Придется ему продолжить рассказ, надо только рассказать о чем-то не относящемся к делу.

– Я успешно занимался спортом, и мальчишки это ценили. Он же был неспортивным и пользовался моей славой. Это всем было ясно, и его невзлюбили. Грустно сейчас это вспоминать, но, когда тебе семнадцать, о таком не задумываешься.

– Когда тебе сорок три, о таком задумываются еще меньше.

– Ты о чем это?

– С тех пор как ты съездил на виллу, Юнфинн, ты сам не свой. Не стану утверждать, что я знаю тебя, как свои пять пальцев, но прежде я тебя таким не видела. Если тебе сложно говорить об этом, то давить я не буду, но я просто прошу тебя все обдумать, – может, ты вспомнишь что-нибудь, какую-нибудь зацепку, которая поможет раскрыть эту тайну, которая всплыла только сейчас, спустя много лет.

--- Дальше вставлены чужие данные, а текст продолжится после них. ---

-- ==== Sys2Proof/Machine/Sched.lean ====
section
/-! DEFINITION. The scheduler (spec/06, R175 to R181): token buckets, eligibility, the DWRR walk, ageing, lock chambers and node
records. -/

namespace Sys2Proof.Machine

/-! Token buckets (R178). -/

/-- R178: the 2^-32 bytes a bucket of RATE kbit/s gains in a C-cycle; RATE / 12,800,000 bytes, of which the rounding is open (log 10). -/
def tokenInc (rate : Nat) : Nat :=
  rate * 2 ^ 32 / 12800000 + (if rate * 2 ^ 32 % 12800000 ≠ 0 ∧ Config.rateUp rate then 1 else 0)

/-- The balance of a node in C-cycle t, in 2^-32 byte, capped at BURST. -/
def Node.balance (n : Node) (t : Nat) : Int :=
  let cap : Int := n.burst * 256 * 2 ^ 32
  let v := n.tokens + (tokenInc n.rate * (t - n.tokAt) : Nat)
  if cap < v then cap else v

/-- The balance brought up to C-cycle t. -/
def Node.settle (n : Node) (t : Nat) : Node := { n with tokens := n.balance t, tokAt := t }

/-- R176, R178: the shaper holds zero tokens or more. -/
def Node.conforms (n : Node) (t : Nat) : Bool := !n.shape || decide (0 ≤ n.balance t)

/-- The node's OVH in bytes. -/
def Node.ovhI (n : Node) : Int := toS 7 n.ovh

/-- R178: a selection of a charged length. -/
def Node.charge (n : Node) (t : Nat) (len : Int) : Node :=
  let n := n.settle t
  { n with tokens := n.tokens - len * 2 ^ 32 }

/-! Backlog and eligibility (R176). -/

/-- The cut-through frame of flow f that is still arriving and not selected. -/
def Dev.openOf (d : Dev) (f : Nat) : Option RxFr :=
  (d.fab.rx.findSome? fun e => match e.2 with
    | some r => if r.flow = f ∧ !r.sel ∧ !r.dead then some r else none
    | none => none)

/-- The first frame of a flow's on-chip list: its cells, where the list holds the whole of it or it cuts through. -/
def Dev.headFrame (d : Dev) (f : Nat) (x : Ctx) : Option (List Nat) :=
  if x.onchip = 0 then none
  else match d.openOf f with
    | some r => some (d.walk r.first r.cells)
    | none =>
      let l := d.frameCells x.head x.onchip
      if l.any fun c => bit (d.link c) 22 then some l else none

/-- A flow's queue holds a frame. -/
def Dev.flowBacklog (d : Dev) (f : Nat) : Bool := (d.node 3 f).valid && decide (0 < (d.peekCtx f).onchip)

/-- R176: the flow is served: ACTIVE, or REMOVING until it is empty (log 12), with an eligible frame, its shaper conforming. -/
def Dev.flowEligible (d : Dev) (t f : Nat) : Bool :=
  let x := d.peekCtx f
  (d.node 3 f).valid && (x.state == fsActive || x.state == fsRemoving) && (d.headFrame f x).isSome && (d.node 3 f).conforms t

/-- Frames queued below node i; the first argument is 3 - level. -/
def Dev.backlogN (d : Dev) : Nat → Nat → Bool
  | 0, f => d.flowBacklog f
  | n + 1, i => ((d.node (2 - n) i).kids.any fun l => l.any fun k => Dev.backlogN d n k)

/-- Frames queued below node i of a level. -/
def Dev.backlog (d : Dev) (lvl i : Nat) : Bool := d.backlogN (3 - lvl) i

/-- R176, R177: node i is eligible in C-cycle t; the first argument is 3 - level. -/
def Dev.eligibleN (d : Dev) (t : Nat) : Nat → Nat → Bool
  | 0, f => d.flowEligible t f
  | n + 1, i =>
    d.nodeValid (2 - n) i && (d.node (2 - n) i).conforms t && (n != 2 || d.portUp (i / 8) (i % 8))
      && (d.node (2 - n) i).kids.any fun l => l.any fun k => Dev.eligibleN d t n k

/-- R176: node i of a level is eligible in C-cycle t. -/
def Dev.eligible (d : Dev) (t lvl i : Nat) : Bool := d.eligibleN t (3 - lvl) i

/-! Lock chambers (R180). -/

/-- R180: the committed values of parent i become active. -/
def Dev.chamberApply (d : Dev) (lvl i : Nat) : Dev :=
  match (d.node lvl i).pend with
  | none => d
  | some (qb, age, kids) =>
    let d := kids.foldl (fun d k =>
      let c := d.node (lvl + 1) k.1
      if !c.valid ∨ c.parent ≠ i then d
      else if c.band = k.2.1 then d.onN (lvl + 1) k.1 fun c => { c with weight := k.2.2 }
      else
        let d := if c.promoted then d else d.onN lvl i fun p => (p.delKid c.band k.1).addKid k.2.1 k.1
        d.onN (lvl + 1) k.1 fun c => { c with weight := k.2.2, band := k.2.1, deficit := 0 }) d
    d.onN lvl i fun p => { p with qb := qb, age := age, pend := none }

/-- R176: the band a decision at node i of a level serves, children judged by elig: the lowest-numbered that holds an eligible one. -/
def Node.band? (n : Node) (elig : Nat → Bool) : Option Nat := (List.range 4).find? fun b => (n.kids.getD b []).any elig

/-- A decision in band b of a node starts a new round. -/
def Node.newRound (n : Node) (b : Nat) : Bool := n.ptr.getD b 0 == 0 && !n.turn.getD b false

/-- R180: a pending copy's boundary has come: the parent has no backlog, or the decision it makes now starts a new round in its band. -/
def Dev.atBoundary (d : Dev) (lvl i : Nat) : Bool :=
  let n := d.node lvl i
  n.pend.isSome && (!d.backlog lvl i || (n.band? (d.eligible d.fab.cyc (lvl + 1))).any n.newRound)

/-- R180: a commit naming parent i of a level: its staged values and those of its children become the pending copy. -/
def Dev.chamberCommit (d : Dev) (lvl i : Nat) : Dev :=
  let p := d.node lvl i
  let own := d.fab.nodes.filter fun e =>
    decide (e.1 / 2 ^ 20 = lvl + 1) && e.2.valid && e.2.parent == i
  d.onN lvl i fun p' => { p' with pend := some (p.sQb, p.sAge, own.map fun e => (e.1 % 2 ^ 20, e.2.sBand, e.2.sWeight)) }

/-! The walk (R176). -/

/-- A frame chosen: its flow, cells, charged length before OVH, and the path of nodes below the one that asked: level and index. -/
structure Pick where
  flow : Nat
  cells : List Nat
  len : Nat
  path : List (Nat × Nat)
  deriving DecidableEq, Repr

/-- The pointer of band b moves past the child it stands at; the turn is over. -/
def Node.advance (n : Node) (b : Nat) : Node :=
  let k := (n.kids.getD b []).length
  let p := n.ptr.getD b 0 + 1
  { n with ptr := setAt n.ptr b (if k ≤ p then 0 else p), turn := setAt n.turn b false }

/-- R176, R179: the turn of child c, at the pointer of band b of node i, ends: an emptied child's deficit is 0, a promoted child
returns to its band. -/
def Dev.endTurn (d : Dev) (lvl i b c : Nat) : Dev :=
  let d := if d.backlog (lvl + 1) c then d else d.onN (lvl + 1) c fun n => { n with deficit := 0 }
  let n := d.node (lvl + 1) c
  if n.promoted then
    let d := d.onN lvl i fun p => (p.delKid 0 c).addKid n.band c
    d.onN (lvl + 1) c fun n => { n with promoted := false }
  else d.onN lvl i fun p => p.advance b

/-- R176, R179: the quantum of child c at parent p: that of its own band, promoted or not. -/
def quantum (p c : Node) : Int := (c.weight * p.qb.getD c.band 0 * 16 : Nat)

/-- One decision at node i of a level: sub decides at a child. The last argument bounds the turns tried. -/
def Dev.serveKids (t : Nat) (elig : Dev → Nat → Bool) (sub : Dev → Nat → Option (Pick × Dev)) (lvl i : Nat) :
    Nat → Dev → Option (Pick × Dev)
  | 0, _ => none
  | n + 1, d =>
    let p := d.node lvl i
    match p.band? (elig d) with
    | none => none
    | some b =>
      if p.pend.isSome && p.newRound b then Dev.serveKids t elig sub lvl i n (d.chamberApply lvl i)
      else match (p.kids.getD b [])[p.ptr.getD b 0]? with
      | none => none
      | some c =>
        if !elig d c then
          Dev.serveKids t elig sub lvl i n
            (if p.turn.getD b false then d.endTurn lvl i b c else d.onN lvl i fun p => p.advance b)
        else
          let kid := d.node (lvl + 1) c
          let d := if p.turn.getD b false then d
            else (d.onN (lvl + 1) c fun k => { k with deficit := k.deficit + quantum p kid }).onN lvl i
              fun p => { p with turn := setAt p.turn b true }
          match sub d c with
          | none => none
          | some (pick, e) =>
            let len : Int := pick.len + kid.ovhI
            if len ≤ (d.node (lvl + 1) c).deficit then
              let e := e.onN (lvl + 1) c fun k => (k.charge t len) |> fun k => { k with deficit := k.deficit - len, aged := 0 }
              let e := if elig e c then e else e.endTurn lvl i b c
              some ({ pick with path := (lvl + 1, c) :: pick.path }, e)
            else Dev.serveKids t elig sub lvl i n (d.endTurn lvl i b c)

/-- R159: the length charged for the frame at the head of a flow's list: after the edit (R157). -/
def Dev.chargedLen (d : Dev) (x : Ctx) (c len : Nat) : Nat :=
  if x.edit = 1 then (if outerTagged (d.frameHead c 14) then len - 4 else len)
  else if x.edit = 2 then len + 4
  else len

/-- The frame at the head of flow f taken off its on-chip list. -/
def Dev.takeFrame (d : Dev) (f : Nat) : Option (Pick × Dev) :=
  let x := d.peekCtx f
  match d.headFrame f x with
  | none => none
  | some cells =>
    let n := cells.length
    let last := cells.getLastD 0
    let y := { x with onchip := x.onchip - n, head := if x.onchip = n then 0 else d.next last, tail := if x.onchip = n then 0 else x.tail }
    let len := match d.openOf f with
      | some r => r.chg
      | none => descLen (d.desc x.head)
    some (⟨f, cells, d.chargedLen x x.head len, []⟩, d.putCtx f x y)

– Ты хочешь сказать – не тайну, а ложь.

– Ну, хорошо, ложь… – Увидев, что он не хочет больше ничего говорить, она спросила: – Не хочешь об этом?

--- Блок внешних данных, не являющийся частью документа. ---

-- ==== Sys2Proof/Machine/Img.lean ====
section
/-! DEFINITION. Engine images (spec/07, R223, R225; spec/13, R348, R349). -/

namespace Sys2Proof.Machine

/-- R225: the fields of an image header. -/
structure ImgHead where
  magic : Nat
  version : Nat
  enc : Bool
  role : Nat
  clusters : Nat
  entry : Nat
  text : Nat
  data : Nat
  shared : Nat
  ofs : Nat
  rollback : Nat
  key : Nat
  deriving DecidableEq, Repr

/-- The header in 128 bytes. -/
def imgHead (l : List Byte) : ImgHead :=
  { magic := blk l 0 4, version := blk l 4 2, enc := bit (blk l 6 2) 0, role := blk l 8 1, clusters := blk l 10 2, entry := blk l 12 4,
    text := blk l 16 4, data := blk l 20 4, shared := blk l 24 4, ofs := blk l 28 4, rollback := blk l 32 1, key := blk l 40 1 }

/-- n padded to a multiple of 64. -/
def pad64 (n : Nat) : Nat := (n + 63) / 64 * 64

/-- The bytes of the sections as stored. -/
def ImgHead.body (h : ImgHead) : Nat := pad64 h.text + pad64 h.data + pad64 h.shared

/-- R225: the header rules for cluster c. -/
def ImgHead.fits (h : ImgHead) (c : Nat) : Bool :=
  h.magic == 0x4E4C0001 && h.version == 1 && h.role == (roleOf (8 * c)).code && bit h.clusters c
    && decide (h.text ≤ 65536) && decide (h.data ≤ 196608) && decide (h.shared ≤ 4194304) && decide (h.ofs + h.shared ≤ 4194304)

/-- R348: the image key slots a life-cycle state accepts. -/
def imgSlots : Nat → List Nat
  | 1 | 4 => [0, 1]
  | 2 => [0, 1, 2, 3, 4, 5, 6, 7]
  | 3 => [2, 3, 4, 5, 6, 7]
  | _ => []

/-- R348: the hash of a public key X, Y. -/
def keyHash (key : List Byte) : Nat := leNat (sha384 key)

/-- R349: the checks up to 5 for cluster c: the DETAIL of the first that fails. -/
def Vault.earlyCheck (v : Vault) (h : ImgHead) (c : Nat) (sig : List Byte) : Option Nat :=
  if !h.fits c then some 1
  else if !(v.usable h.key && (imgSlots v.life).contains h.key) then some 2
  else if v.key h.key ≠ some (keyHash (sig.take 96)) then some 3
  else if h.rollback < v.rollback then some 4
  else if (!h.enc ∧ v.life = 3 ∧ bit v.pol 4) ∨ (h.enc ∧ (v.oik.isNone ∨ v.oikDead)) then some 5
  else none

/-- R348, R349: the whole verification of an image: DETAIL, or the plaintext of its sections. -/
def Vault.verify (v : Vault) (head body sig : List Byte) (c : Nat) : Nat ⊕ List Byte :=
  let h := imgHead head
  match v.earlyCheck h c sig with
  | some x => .inl x
  | none =>
    if !signatureOk (sig.take 96) ((sig.drop 96).take 96) (head ++ body) then .inl 6
    else if h.enc then
      let (p, ok) := gcmOpen (v.oik.getD []) ((head.drop 64).take 12) (head.take 64) ((head.drop 76).take 16) body
      if ok then .inr p else .inl 7
    else .inr body

/-- R349: the record of a verification. -/
def Dev.verifyLast (d : Dev) (key c : Nat) (x : Option Nat) : Dev :=
  let d := d.setReg A.VERIFY_LAST (2 ^ 31 + 2 ^ 30 * b2n x.isSome + 2 ^ 24 * x.getD 0 + 2 ^ 16 * (key % 16) + 2 ^ 12 * c)
  if x.isSome then (d.inc R.VERIFY_FAILS.COUNT).orF R.SEC_EVT.EVT 1 else d

/-- The sections written into the local stores of the engines named and the shared store, each byte with the poison of its word (R284). -/
def Dev.placeImage (d : Dev) (h : ImgHead) (c mask : Nat) (p : List (Byte × Bool)) : Dev :=
  let put (d : Dev) (sp : Space) (k a : Nat) (l : List (Byte × Bool)) : Dev := d.putMarkedN sp c k a (l.length + 1) l
  let d := (List.range 8).foldl (fun d k =>
    if bit mask k then
      let d := put d .loc k 0 (p.take h.text)
      (put d .loc k 0x10000 ((p.drop (pad64 h.text)).take h.data)).onE (8 * c + k) fun x => { x with image := some (BitVec.ofNat 32 h.entry) }
    else d) d
  put d .shared 0 h.ofs ((p.drop (pad64 h.text + pad64 h.data)).take h.shared)

/-- R223: on a refusal the local stores named and the shared store are cleared; their engines hold no image. -/
def Dev.wipeImage (d : Dev) (c mask : Nat) : Dev :=
  let d := (List.range 8).foldl (fun d k =>
    if bit mask k then
      let e := 8 * c + k
      ({ d with locS := d.locS.clear (e * 262144) ((e + 1) * 262144) }).onE e fun x => { x with image := none }
    else d) d
  { d with sharedS := d.sharedS.clear (c * 4194304) ((c + 1) * 4194304) }

/-! The IMG channel (R223). -/

/-- The cluster an operand names. -/
def imgCluster (op : Nat) : Nat := min (getBits op 11 8) 11

/-- The engines an operand names. -/
def imgEngines (op : Nat) : List Nat := ((List.range 8).filter (bit op)).map (8 * imgCluster op + ·)

/-- R223: LOAD and START aimed at cluster 11 are refused for engine 0 and the sender. -/
def imgOwn (e op : Nat) : Bool := imgCluster op == 11 && ((imgEngines op).contains 88 || (imgEngines op).contains e)

/-- R223: the DRAM address of an image. -/
def imgAddr (op : Nat) : Nat := op / 65536 % 2 ^ 33 * 16

/-- IMG HALT. -/
def Dev.imgHalt (d : Dev) (e : Nat) : Dev :=
  d.serve e 0x206 0 fun op d => rep ((imgEngines op).foldl Dev.haltEngine d) stOK

/-- IMG DRAIN: it waits. -/
def Dev.imgDrain (d : Dev) (e : Nat) : Dev := d.serve e 0x206 1 fun _ d => (d, none)

/-- The drain completes once no reply but those of IMG is outstanding: queued words are discarded and their credits return. -/
def Dev.imgDrainDone (d : Dev) (e : Nat) : Dev :=
  match d.req e 0x206 1 .taken with
  | none => d
  | some r =>
    let c := imgCluster r.op.toNat
    let l := (List.range 8).map (8 * c + ·)
    if l.any fun k => (d.e k).reqs.any (·.chan != 0x206) then d
    else
      d.finish e 0x206 1 fun _ d =>
        let d := l.foldl (fun d k => d.onE k fun x =>
          { x with replies := x.replies.filter (·.chan == 0x206), notices := [], mbox := [] }) d
        (d.onC c fun x => { x with drained := true }, (stOK, 0))

/-- IMG LOAD: BAD_STATE or BAD_ADDR at once, else the engines named load. -/
def Dev.imgLoad (d : Dev) (e : Nat) : Dev :=
  d.serve e 0x206 2 fun op d =>
    let c := imgCluster op
    let ready := (List.range 8).all (fun k => [EState.halted, .fault].contains (d.e (8 * c + k)).st) && (d.c c).drained
    if imgOwn e op ∨ !ready then rep d stBadState
    else if d.usable < imgAddr op + 128 then rep d stBadAddr
    else
      let d := (imgEngines op).foldl (fun d k => if (d.e k).st = .halted then d.onE k fun x => { x with st := .loading } else d) d
      (d.demand, none)

/-- R349: the load ends: the image is accepted, or refused with its stores cleared. -/
def Dev.imgLoadDone (d : Dev) (v : Vault) (e : Nat) : Dev :=
  match d.req e 0x206 2 .taken with
  | none => d
  | some r =>
    if !d.dramActive then d.demand
    else
      d.finish e 0x206 2 fun _ d =>
        let op := r.op.toNat
        let c := imgCluster op
        let a := imgAddr op
        let d := (imgEngines op).foldl (fun d k => if (d.e k).st = .loading then d.onE k fun x => { x with st := .halted } else d) d
        let (head, _, d) := d.getBytes .dram 0 0 a 128
        let h := imgHead head
        if h.fits c ∧ d.usable < a + 128 + h.body + 256 then (d, (stBadAddr, 0))
        else
          let n := if h.fits c then h.body else 0
          let (body, d) := d.getMarked [] .dram 0 0 (a + 128) n
          let (sig, _, d) := d.getBytes .dram 0 0 (a + 128 + n) (if h.fits c then 256 else 0)
          match v.verify head (body.map (·.1)) sig c with
          | .inr p => ((d.placeImage h c (op % 256) (p.zip (body.map (·.2)))).verifyLast h.key c none, (stOK, 0))
          | .inl x => ((d.wipeImage c (op % 256)).verifyLast h.key c (some x), (stRefused, 0))

/-- R188, R212: engine e enters RUNNING from HALTED: the watchdog period restarts and earlier expiries are forgotten. -/
def Dev.runEngine (d : Dev) (e : Nat) : Dev :=
  let i := d.issueAt e
  d.onE e fun x => { x with st := .running, ready := i, wdogStart := i, wdogMissed := false }

/-- IMG START. -/
def Dev.imgStart (d : Dev) (e : Nat) : Dev :=
  d.serve e 0x206 3 fun op d =>
    let l := imgEngines op
    if imgOwn e op ∨ l.any (fun k => (d.e k).st != .halted || (d.e k).image.isNone) then rep d stBadState
    else
      let n := getBits op 31 16
      rep (l.foldl (fun d k => (d.onE k fun x => x.setPc (if n = 0 then (x.image.getD 0).toNat else n)).runEngine k) d) stOK

/-- IMG STATE. -/
def Dev.imgState (d : Dev) (e : Nat) : Dev :=
  d.serve e 0x206 4 fun op d =>
    rep d stOK ((List.range 8).foldl (fun v k => v + (d.e (8 * imgCluster op + k)).st.code * 8 ^ k) 0)

/-! The commands. -/

def execImgHalt (e : EngId) (s : State) : Host.Outcome State Fault Refusal := s.on fun d => d.imgHalt e

def execImgDrain (e : EngId) (s : State) : Host.Outcome State Fault Refusal := s.on fun d => d.imgDrain e

def execImgDrainDone (e : EngId) (s : State) : Host.Outcome State Fault Refusal := s.on fun d => d.imgDrainDone e

def execImgLoad (e : EngId) (s : State) : Host.Outcome State Fault Refusal := s.on fun d => d.imgLoad e

def execImgLoadDone (e : EngId) (s : State) : Host.Outcome State Fault Refusal := s.on fun d => d.imgLoadDone s.vault e

def execImgStart (e : EngId) (s : State) : Host.Outcome State Fault Refusal := s.on fun d => d.imgStart e

def execImgState (e : EngId) (s : State) : Host.Outcome State Fault Refusal := s.on fun d => d.imgState e

end Sys2Proof.Machine
end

Он покачал головой. Ему было не по себе. Он хотел быть с ней честным, не скрывать ничего. Следовало объясниться, это могло помочь ей в работе. Он не хотел причинять ей страдания из-за событий многолетней давности, о которых, как ему казалось, он уже забыл и которые вычеркнул из памяти.

– Я имею в виду ложь о счастливом семействе, – ответил наконец он. – Но ты и сама о ней догадалась. Если честно, Георг Хаммерсенг был авторитарным типом, подчинявшим себе всех вокруг, и в конце концов его родные отвернулись от него. – Валманн вдруг со всей ясностью вспомнил школьный двор с темными пятнами на асфальте, пару лавок, переполненные мусорные баки и вереницу прислоненных к ограде велосипедов. И машину Георга Хаммерсенга, «мерседес» без единого пятнышка на темном лаке, припаркованный прямо напротив входа, где вообще-то парковать машину было запрещено. Три раза в неделю он приезжал туда, дожидался Клауса и отвозил его на тренировки. Бег, легкая атлетика, теннис. Клаус должен был успеть везде, хотя очевидно было, что спорт – не его призвание. – А жена его была эдакая неженка, которая дышала только искусством… – В собственном прекрасном мире (подумал он про себя), и в этом мире, думал он, милая мама Клауса умела улыбаться тебе так, словно именно ты был сейчас для нее самым желанным гостем. Умела слушать тебя так, будто особенно ценила сказанное тобой, умела превращать звуки пианино в весну. («Тебе понравилось, Юнфинн? Это Шопен. Его музыка складывается из чувств, а не из нот…» И его рука ощущает тонкую прохладную ткань ее платья.) Клаус рос между этими двумя. Такого материала могло бы хватить на полдюжины бульварных семейных романов.

– Значит, по-твоему, нет ничего странного в том, что дети уехали из дому и исчезли?

– Лучше задаться вопросом, почему жена тоже не сбежала. – И тут же подумал, что зашел слишком далеко. Произнося эти слова, он словно оскорбил что-то в своем сознании. Вдобавок он еще и расстроился оттого, что ведет себя глупо, нелогично и неумело.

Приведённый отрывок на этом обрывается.